CONSUELO YNARES-SANTIAGO
Associate Justice
Chairperson, Third Division

CERTIFICATION

Pursuant to Section 13, Article VIII of the Constitution and the Division
Chairperson's Attestation, I certify that the conclusions in the above Decision had
been reached in consultation before the case was assigned to the writer of the opinion
of the Courts Division.

REYNATO S. PUNO
Chief Justice
*
Additional member replacing Associate Justice Ruben T. Reyes per Special Order No. 521 dated September 29,
2008.
**
Additional member replacing Associate Justice Ma.

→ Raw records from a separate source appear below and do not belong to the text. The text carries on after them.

-- ==== Sys2Proof/Machine/Dispatch.lean ====
section
/-! DEFINITION. One arm per instruction; each calls its meaning. -/

namespace Sys2Proof.Machine

/-- What an instruction does to a state. -/
def exec (i : Instr) (s : State) : Host.Outcome State Fault Refusal :=
  match i with
  | .rsp01 addr bc data crc => Sys2Proof.Machine.execRsp01 addr bc data crc s
  | .rsp02 addr bc data crc => Sys2Proof.Machine.execRsp02 addr bc data crc s
  | .rsp03 addr bc data crc => Sys2Proof.Machine.execRsp03 addr bc data crc s
  | .rsp04 addr bc data crc => Sys2Proof.Machine.execRsp04 addr bc data crc s
  | .rsp05 addr reg val1 val2 crc => Sys2Proof.Machine.execRsp05 addr reg val1 val2 crc s
  | .rsp06 addr reg val1 val2 crc => Sys2Proof.Machine.execRsp06 addr reg val1 val2 crc s
  | .rsp0F addr start qty crc => Sys2Proof.Machine.execRsp0F addr start qty crc s
  | .rsp10 addr start qty crc => Sys2Proof.Machine.execRsp10 addr start qty crc s
  | .rspExc addr fc code => Sys2Proof.Machine.execRspExc addr fc code s
  | .rspIllegal addr fc => Sys2Proof.Machine.execRspIllegal addr fc s
  | .req01 addr start qty crc => Sys2Proof.Machine.execReq01 addr start qty crc s
  | .req02 addr start qty crc => Sys2Proof.Machine.execReq02 addr start qty crc s
  | .req03 addr start qty crc => Sys2Proof.Machine.execReq03 addr start qty crc s
  | .req04 addr start qty crc => Sys2Proof.Machine.execReq04 addr start qty crc s
  | .req05 addr reg val1 val2 crc => Sys2Proof.Machine.execReq05 addr reg val1 val2 crc s
  | .req06 addr reg val1 val2 crc => Sys2Proof.Machine.execReq06 addr reg val1 val2 crc s
  | .req0F addr start qty bc data crc => Sys2Proof.Machine.execReq0F addr start qty bc data crc s
  | .req10 addr start qty bc data crc => Sys2Proof.Machine.execReq10 addr start qty bc data crc s
  | .reqExc addr fc code => Sys2Proof.Machine.execReqExc addr fc code s
  | .reqIllegal addr fc => Sys2Proof.Machine.execReqIllegal addr fc s
  | .nop => Sys2Proof.Machine.execNop s
  | .feed b => Sys2Proof.Machine.execFeed b s
  | .reset => Sys2Proof.Machine.execReset s
  | .feedn bs => Sys2Proof.Machine.execFeedn bs s
  | .crcReset => Sys2Proof.Machine.execCrcReset s
  | .crcFold b => Sys2Proof.Machine.execCrcFold b s
  | .crcValue => Sys2Proof.Machine.execCrcValue s
  | .bufAlloc size => Sys2Proof.Machine.execBufAlloc size s
  | .bufFree => Sys2Proof.Machine.execBufFree s
  | .bufRead k => Sys2Proof.Machine.execBufRead k s
  | .bufWrite v => Sys2Proof.Machine.execBufWrite v s
  | .dispatchFor role fc => Sys2Proof.Machine.execDispatchFor role fc s
  | .advance => Sys2Proof.Machine.execAdvance s
  | .hSlaveAddress b => Sys2Proof.Machine.execHSlaveAddress b s
  | .hFunctionCode b => Sys2Proof.Machine.execHFunctionCode b s
  | .hAddress b => Sys2Proof.Machine.execHAddress b s
  | .hQuantity b => Sys2Proof.Machine.execHQuantity b s
  | .hByteCount b => Sys2Proof.Machine.execHByteCount b s
  | .hData b => Sys2Proof.Machine.execHData b s
  | .hModbusException b => Sys2Proof.Machine.execHModbusException b s
  | .hFirstCRC b => Sys2Proof.Machine.execHFirstCRC b s
  | .hSecondCRC b => Sys2Proof.Machine.execHSecondCRC b s

end Sys2Proof.Machine
end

Alicia Austria-Martinez, who concurred with the CA resolution
under consideration when she was still a member of that Court, per Raffle dated October 15, 2008.
[1]
Rollo, pp. 27-30.
[2]
Composed of Associate Justices Renato C. Dacudao (ponente), Ma. Alicia Austria-Martinez (now a member of this
Court), and Salvador J. Valdez, Jr.
[3]
Folder of Exhibits, pp. 18-30.
[4]
Id. at 29-30.
[5]
Id. at 31-40.
[6]
Id. at 39.
[7]
Id. at 41.
[8]
CA rollo, pp. 68-82.
[9]
Id. at 82.
[10]
Id. at 65-67.
[11]
Id. at 144-145.
[12]
Id. at 146-147.
[13]
Id. at 148-149.
[14]
Rollo, pp. 14-15.
[15]
CA rollo, p. 183.
[16]
Rollo, p. 30. (Emphasis supplied.)
[17]
Villaflores v. Limos, A.C. No. 7504, November 23, 2007, 538 SCRA 140, 150; Ginete v. Court of Appeals, G.R.
No. 127596, September 24, 1998, 296 SCRA 38.
[18]
Perla Compania de Seguros, Inc. v. Atty. Benedicto G. Saquilabon, 337 Phil. 555, 558 (1997).
[19]
Tan v. Tan, G.R. No. 133805, June 29, 2004, 433 SCRA 44, 48.
[20]
Magallanes v. Sun Yat Sen Elementary School, G.R. No. 160876, January 18, 2008, 542 SCRA 78, 85.